你不需要手写 wrapper,但需要记住:

  • 导出后的 ONNX 模型输入顺序和输入名由 Feature 列表决定。
  • dense 输入通常应是 float32,sparse/sequence 输入通常应是整数类型。
  • dynamic batch 会让导出的模型支持不同 batch size;如果要支持动态序列长度,还要额外确认模型算子和导出参数是否兼容。

这篇会先导出一个 DeepFM 排序模型,再导出 DSSM 的 user tower 和 item tower。前者对应在线排序打分,后者对应召回阶段的向量生成。

python
# ---------- Part A: CTR(DeepFM)导出 + onnxruntime 推理验证 ----------

DATASET_PATH = PROJECT_ROOT / "examples/ranking/data/criteo/criteo_sample.csv"
EPOCH = 1
BATCH_SIZE = 2048
LR = 1e-3
WEIGHT_DECAY = 1e-3


def convert_numeric_feature(val):
    v = int(val)
    if v > 2:
        return int(np.log(v) ** 2)
    else:
        return v - 2


def get_criteo_data_dict(data_path):
    data_path = Path(data_path)
    data = pd.read_csv(data_path, compression="gzip") if data_path.suffix == ".gz" else pd.read_csv(data_path)
    dense_features = [f for f in data.columns.tolist() if f.startswith("I")]
    sparse_features = [f for f in data.columns.tolist() if f.startswith("C")]

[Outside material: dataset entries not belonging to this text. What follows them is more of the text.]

-- ==== Sys2Proof/Machine/Csr.lean ====
section
/-!
DEFINITION. The CSRs (R53 to R60, R135 to R137, R295, R321, R325, R327): the value of each on a read, the fields each
write changes and its further effects, ownership of tiles and latches, and the CSR instructions.
-/
namespace Sys2Proof.Machine

/-! ### Ownership of tiles and latches (R60, R62) -/

/-- The owner byte of a unit: 0 to 7 tiles, 8 to 11 la0, la1, lb0, lb1. -/
def Core.ownerByte (c : Core) (u : Nat) : Nat := if u < 8 then fld c.town (8 * u) 8 else fld c.lown (8 * (u - 8)) 8
def Core.setOwner (c : Core) (u b : Nat) : Core :=
  if u < 8 then { c with town := putFld c.town (8 * u) 8 b } else { c with lown := putFld c.lown (8 * (u - 8)) 8 b }

/-- The name of a unit's storage in error marks: a tile, or a latch by its number 0 to 3. That cause 0x12 names a latch by 0 to 3 where
R60 counts units 8 to 11 is the model's reading of R65's "latch number" (log 63). -/
def unitRef (u : Nat) : RegRef := if u < 8 then ⟨4, u⟩ else ⟨5, u - 8⟩

/-- A tile's tag written as a whole, errors of its storage included (R65, log 47). -/
def Core.putTag (c : Core) (u : Nat) (g : Word) : Core :=
  { c with ttag := c.ttag.setIfInBounds u g, unitErr := c.unitErr.filter fun e => e.ref != ⟨3, 0x010 + u⟩ }

/-- A unit's storage written as a whole ends its errors (R65, log 47). -/
def Core.endUnitMarks (c : Core) (u : Nat) : Core := { c with unitErr := c.unitErr.filter fun e => e.ref != unitRef u }

/-- A tile's rows and tag written as a whole. -/
def Core.putTile (c : Core) (u : Nat) (rows : Vector VReg 32) (g : Word) : Core :=
  { (c.putTag u g).endUnitMarks u with acc := c.acc.setIfInBounds u rows }

/-- A latch written as a whole, by its unit number. -/
def Core.putLatch (c : Core) (u : Nat) (l : Latch) : Core :=
  { c.endUnitMarks u with latch := c.latch.setIfInBounds (u - 8) l }

/-- A unit's contents read as zero, its tag is 0, and a latch is empty (R60, R62, R187). -/
def Core.zeroUnit (c : Core) (u : Nat) : Core :=
  if u < 8 then c.putTile u (Vector.replicate 32 0) 0 else c.putLatch u {}

/-- A released unit: unowned, zero, its zeroing under way in the background (R62). -/
def Core.releaseUnit (c : Core) (u : Nat) : Core :=
  let c1 := (c.setOwner u 0).zeroUnit u
  { c1 with zeroing := if c1.zeroing.contains u then c1.zeroing else u :: c1.zeroing }

/-- The owner check of one unit (R60): proceed, wait for its zeroing, or trap. -/
inductive Claim where
  | ok (s : State)
  | wait
  | trap (t : Trap)

/-- The owner check of the current thread on a unit, with the claim of an unowned one. -/
def State.claim (s : State) (u : Nat) : Claim :=
  let c := s.myCore
  let b := c.ownerByte u
  let ctx := fld s.me.ctxid 0 7
  if c.zeroing.contains u then .wait
  else if b < 128 then .ok (s.modMyCore fun c => (c.zeroUnit u).setOwner u (128 + ctx))
  else if b % 128 = ctx then .ok s
  else .trap { cause := 0xB, eval := BitVec.ofNat 64 u }

/-- The owner checks of several units in order (R173 check 2): the state with its claims, and how they end. -/
def State.claims (s : State) : List Nat → State × Option (Option Trap)
  | [] => (s, none)
  | u :: r =>
    match s.claim u with
    | .ok s1 => s1.claims r
    | .wait => (s, some none)
    | .trap t => (s, some (some t))

/-- The instruction after its owner checks; a wait leaves the state as the claims made it. -/
def State.owning (s : State) (units : List Nat) (k : State → State) : State :=
  match s.claims units with
  | (s1, none) => k s1
  | (s1, some none) => s1.stall
  | (s1, some (some t)) => s1.trap t

/-- The instruction after its owner checks, which come before any other check of what it reads (R60); then errors of the registers that
it reads. The trap of an error has no effect, so that no claim of the instruction stands (R65). -/
def State.owned (s : State) (units : List Nat) (refs : List RegRef) (k : State → State) : State :=
  s.owning units fun s1 =>
    match s1.regError refs with
    | some r => s.regTrap r
    | none => (k s1).repair (s1.softMarks refs)

/-! ### Reading -/

/-- TILEDIM (R57): 32 rows, 32 columns, 8 tiles, or 0. -/
def State.tileDim (s : State) : Word := if s.hasArray s.cur then 0x8820 else 0
/-- FEAT (R327). -/
def State.feat (s : State) : Word := if s.hasArray s.cur then 0x1F else 0x1D
/-- CYCLE: the cycles since the core's reset, a free value (R53). -/
def State.cycle (s : State) : Word :=
  BitVec.ofNat 64 (Config.cyclesTo s.steps - Config.cyclesTo (s.layer (layerOf s.cur)).resetStep)
/-- HENT n with PEND, the inbox messages of the channel (R19). -/
def Core.hentRead (c : Core) (n : Nat) : Word :=
  putFld (c.hent.getD n 0) 37 7 ((c.inbox.filter fun m => m.chan == n).length)
/-- LPART as it reads: groups the core lacks read 0 (R25). -/
def lpartBits (all : Nat) : Word :=
  if all = 3 then 0x0000_030F_3333_3333#64 else 0x0000_0FFF_FFFF_FFFF#64

/-- The value of a CSR (R53, R59, R321, R325, R327); numbers not listed never reach this. -/
def State.readCsr (s : State) (n : Nat) : Word :=
  let t := s.me
  let c := s.myCore
  match n with
  | 0x001 => t.fcsr
  | 0x002 => t.vtype
  | 0x003 => t.vl
  | 0x004 => BitVec.ofNat 64 s.vlmax
  | 0x005 => t.estart
  | 0x006 => t.sstart
  | 0x007 => t.spset
  | 0x008 => t.dctl
  | 0x009 => t.vfill
  | 0x020 => t.taskid
  | 0x021 => BitVec.ofNat 64 (coreId s.cur + 4096 * s.curSlot)
  | 0x022 => BitVec.ofNat 64 (s.clsOf s.cur)
  | 0x023 => BitVec.ofNat 64 s.lanes
  | 0x024 => s.tileDim
  | 0x025 => s.feat
  | 0x030 => s.cycle
  | 0x031 => t.retired
  | 0x050 => s.myCluster.cflags
  | 0x051 => (s.layer (layerOf s.cur)).lflags
  | 0x060 => BitVec.ofNat 64 t.glease
  | 0x061 => BitVec.ofNat 64 (s.myTower.frame % 2 ^ 48)
  | 0x100 => c.xb
  | 0x101 => c.ovh
  | 0x102 => c.evec
  | 0x103 => t.ecause
  | 0x104 => t.epc
  | 0x105 => t.eval
  | 0x106 => t.eval2
  | 0x107 => t.estat
  | 0x108 => c.lpart &&& lpartBits (s.groupMask s.cur)
  | 0x109 => c.town
  | 0x10A => c.bkey
  | 0x10B => t.savep
  | 0x10C => t.ctxid
  | 0x10D => c.lown
  | 0x10E => if s.myTower.injen then c.einj else 0
  | 0x10F => t.oclaim
  | n =>
    if 0x010 ≤ n ∧ n ≤ 0x017 then c.ttag.getD (n - 0x010) 0
    else if 0x040 ≤ n ∧ n ≤ 0x047 then t.wm.getD (n - 0x040) 0
    else if 0x120 ≤ n ∧ n ≤ 0x13F then c.hentRead (n - 0x120)
    else 0

/-! ### Writing -/

/-- FCSR as a write leaves it: RM keeps its value for 5 to 7, reserved bits read zero (R54). -/
def fcsrWrite (old v : Word) : Word :=
  let w : Word := v &&& 0xFFFF
  if fld v 0 3 ≤ 4 then w else putFld w 0 3 (fld old 0 3)

/-- LPART written: only PENDG, HOME and LENT take the value, for the groups the core has (R25, R137). -/
def lpartWrite (all : Nat) (old v : Word) : Word :=
  let m : Word := 0x0000_0FFF_FFFF_0000#64 &&& lpartBits all
  (old &&& ~~~m) ||| (v &&& m)

/-- A tile tag written by a CSR form: a LEV of 6 or 7 leaves LEV unchanged (R51). -/
def ttagWrite (old v : Word) : Word :=
  let w : Word := v &&& 0xFFFF_FFFF_0000_000F#64
  if fld v 1 3 ≤ 5 then w else putFld w 1 3 (fld old 1 3)

/-- A handler entry written: PEND and the reserved bits do not take the write (R19). -/
def hentWrite (old v : Word) : Word := (old &&& ~~~0x1F_FFFF_FFFF#64) ||| (v &&& 0x1F_FFFF_FFFF#64)

/-- The channel of a thread has an incomplete bound command (R258, R259). -/
def State.channelBusy (s : State) (n k q : Nat) : Bool :=
  ((s.cluster (clusterOf n)).queues.getD q []).any fun e => e.wm && e.core == n && e.slot == k

/-- WMq written by software: ignored while the channel has an incomplete bound command; else it drops a rewound range
(R259). -/
def State.writeWm (s : State) (n k q : Nat) (v : Word) : State :=
  if s.channelBusy n k q then s
  else s.modThread n k fun t => { t with wm := t.wm.setIfInBounds q v, rewound := t.rewound.setIfInBounds q none }

/-- OCLAIM written: at most one owner byte changes, and the slot's read value is the byte before and DONE (R325). -/
def State.writeOclaim (s : State) (n k : Nat) (v : Word) : State :=
  let c := s.core n
  let u := fld v 0 4
  let b := if u < 12 then c.ownerByte u else 0
  let act := decide (u < 12) && (if bit v 15 then b ≥ 128 && b % 128 == fld v 16 7 else b < 128)
  let s1 := if act then s.modCore n fun c => c.setOwner u (128 + fld v 8 7) else s
  s1.modThread n k fun t => { t with oclaim := BitVec.ofNat 64 (b + if act then 256 else 0) }

/-- A write to a CSR of the current thread or its core (R53 to R60, R137); RO registers and fields ignore it (R9). -/
def State.writeCsr (s : State) (n : Nat) (v : Word) : State :=
  match n with
  | 0x001 => s.setFcsr (fcsrWrite s.me.fcsr v)
  | 0x002 =>
    if vtypeLegal v then
      let im : Word := v &&& 0xFFF
      s.modMe fun t => { t with vtype := im, vl := minWord t.vl (vlmaxOf im s.lanes) }
    else s.modMe fun t => { t with vtype := villImage }
  | 0x003 => s.modMe fun t => { t with vl := minWord v s.vlmax }
  | 0x005 => s.modMe fun t => { t with estart := v &&& 0xFFFF }
  | 0x006 => s.modMe fun t => { t with sstart := v &&& 3 }
  | 0x007 => s.modMe fun t => { t with spset := v &&& 0x7F7F_7F7F }
  | 0x008 => s.modMe fun t => { t with dctl := v &&& 1 }
  | 0x009 => s.modMe fun t => { t with vfill := v &&& 0xFFFF_FFFF }
  | 0x031 => s.modMe fun t => { t with retired := v - 1 }
  | 0x100 => s.modMyCore fun c => { c with xb := v &&& 0x7F000 }
  | 0x101 => s.modMyCore fun c => { c with ovh := v }
  | 0x102 => s.modMyCore fun c => { c with evec := v }
  | 0x103 => s.modMe fun t => { t with ecause := v &&& 0xFF }
  | 0x104 => s.modMe fun t => { t with epc := v }
  | 0x105 => s.modMe fun t => { t with eval := v }
  | 0x106 => s.modMe fun t => { t with eval2 := v }
  | 0x107 => s.modMe fun t => { t with estat := (t.estat &&& ~~~1#64) ||| (v &&& 1) }
  | 0x108 => s.modMyCore fun c => { c with lpart := lpartWrite (s.groupMask s.cur) c.lpart v }
  | 0x109 => s.modMyCore fun c => { c with town := v }
  | 0x10A => s.modMyCore fun c => { c with bkey := v }
  | 0x10B => s.modMe fun t => { t with savep := v }
  | 0x10C => s.modMe fun t => { t with ctxid := v &&& 0x7F }
  | 0x10D => s.modMyCore fun c => { c with lown := v &&& 0xFFFF_FFFF }
  | 0x10E => if s.myTower.injen then s.modMyCore fun c => { c with einj := v &&& 0xFFFF_FF7F } else s
  | 0x10F => s.writeOclaim s.cur s.curSlot v
  | n =>
    if 0x010 ≤ n ∧ n ≤ 0x017 then
      s.modMyCore fun c => c.putTag (n - 0x010) (ttagWrite (c.ttag.getD (n - 0x010) 0) v)
    else if 0x040 ≤ n ∧ n ≤ 0x047 then s.writeWm s.cur s.curSlot (n - 0x040) v
    else if 0x120 ≤ n ∧ n ≤ 0x13F then
      s.modMyCore fun c =>
        { c with hent := c.hent.setIfInBounds (n - 0x120) (hentWrite (c.hent.getD (n - 0x120) 0) v) }
    else s

/-! ### The CSR instructions (R135, R136) -/

/-- A tile tag CSR touches its tile (R51); the number of the tile. -/
def tileOfCsr (n : Nat) : Option Nat := if 0x010 ≤ n ∧ n ≤ 0x017 then some (n - 0x010) else none
/-- Units whose zeroing a write of the CSR waits for (R326). -/
def State.csrWaits (s : State) (n : Nat) (w : Option Word) : Bool :=
  match w with
  | none => false
  | some v =>
    ((n == 0x109 || n == 0x10D) && !s.myCore.zeroing.isEmpty)
      || (n == 0x10F && s.myCore.zeroing.contains (fld v 0 4))

/-- The CSR takes a write: it is not read-only (R53, R59), its channel is not busy (R259), injection is not closed (R321). A write that it
ignores changes nothing (R9). -/
def State.csrTakes (s : State) (n : Nat) : Bool :=
  if 0x040 ≤ n ∧ n ≤ 0x047 then !s.channelBusy s.cur s.curSlot (n - 0x040)
  else if n = 0x10E then s.myTower.injen
  else [0x001, 0x002, 0x003, 0x005, 0x006, 0x007, 0x008, 0x009, 0x031].contains n || decide (0x010 ≤ n ∧ n ≤ 0x017)
    || decide (0x100 ≤ n ∧ n ≤ 0x13F)

/-- A write that a CSR takes: its storage is written, and the error marks on it end (R65, log 47). -/
def State.putCsr (s : State) (n : Nat) (v : Word) : State :=
  if s.csrTakes n then (s.marksOf ⟨3, n⟩).foldl State.endMark (s.writeCsr n v) else s

/-- A CSR form: privilege (check 4), the touch of a tile, then rd takes the old value and the CSR the new one. `reads` says that the
form reads the CSR; `w` is the value to write as a function of the old one, none when the form does not write. The form waits at its
issue until the thread's older slices have retired (R136): `State.heldBySlices`. -/
def csrForm (rd : BitVec 5) (csr : BitVec 12) (reads : Bool) (refs : List RegRef) (w : Option (Word → Word)) (s : State) : Out :=
  let n := csr.toNat
  .next (
    if 0x100 ≤ n ∧ s.me.level = .T then s.wordTrap 3 4
    else s.owned (tileOfCsr n).toList (refs ++ if reads then [⟨3, n⟩] else []) fun s1 =>
      let old := s1.readCsr n
      let new := w.map fun f => f old
      if s1.csrWaits n new then s1.stall
      else (match new with | some v => s1.putCsr n v | none => s1).result rd old)

/-- R135: reads the CSR into rd and writes rs1 to it; with rd = x0 it does not read. -/
def execCsrrw (rd rs1 : BitVec 5) (csr : BitVec 12) (s : State) : Out :=
  csrForm rd csr (rd != 0) (xs [rs1]) (some fun _ => s.x rs1) s
/-- R135: sets the bits of rs1, unless the rs1 field is 0. -/
def execCsrrs (rd rs1 : BitVec 5) (csr : BitVec 12) (s : State) : Out :=
  csrForm rd csr true (xs [rs1]) (if rs1 = 0 then none else some fun o => o ||| s.x rs1) s
/-- R135: clears the bits of rs1, unless the rs1 field is 0. -/
def execCsrrc (rd rs1 : BitVec 5) (csr : BitVec 12) (s : State) : Out :=
  csrForm rd csr true (xs [rs1]) (if rs1 = 0 then none else some fun o => o &&& ~~~s.x rs1) s
/-- R135: reads the CSR into rd and writes the immediate; with rd = x0 it does not read. -/
def execCsrrwi (rd zimm : BitVec 5) (csr : BitVec 12) (s : State) : Out :=
  csrForm rd csr (rd != 0) [] (some fun _ => zx zimm) s
/-- R135: sets the bits of the immediate, unless it is 0. -/
def execCsrrsi (rd zimm : BitVec 5) (csr : BitVec 12) (s : State) : Out :=
  csrForm rd csr true [] (if zimm = 0 then none else some fun o => o ||| zx zimm) s
/-- R135: clears the bits of the immediate, unless it is 0. -/
def execCsrrci (rd zimm : BitVec 5) (csr : BitVec 12) (s : State) : Out :=
  csrForm rd csr true [] (if zimm = 0 then none else some fun o => o &&& ~~~zx zimm) s

end Sys2Proof.Machine
end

    data[sparse_features] = data[sparse_features].fillna("0")
    data[dense_features] = data[dense_features].fillna(0)

    for feat in tqdm(dense_features, desc="discretize dense"):
        sparse_features.append(feat + "_cat")
        data[feat + "_cat"] = data[feat].apply(lambda x: convert_numeric_feature(x))

    sca = MinMaxScaler()
    # MinMaxScaler 默认输出 float64,这会导致后续 dataloader/ONNX 输入变成 double。
    # 这里显式转成 float32,保证与导出的 ONNX(通常期望 float32)一致。
    data[dense_features] = sca.fit_transform(data[dense_features]).astype(np.float32)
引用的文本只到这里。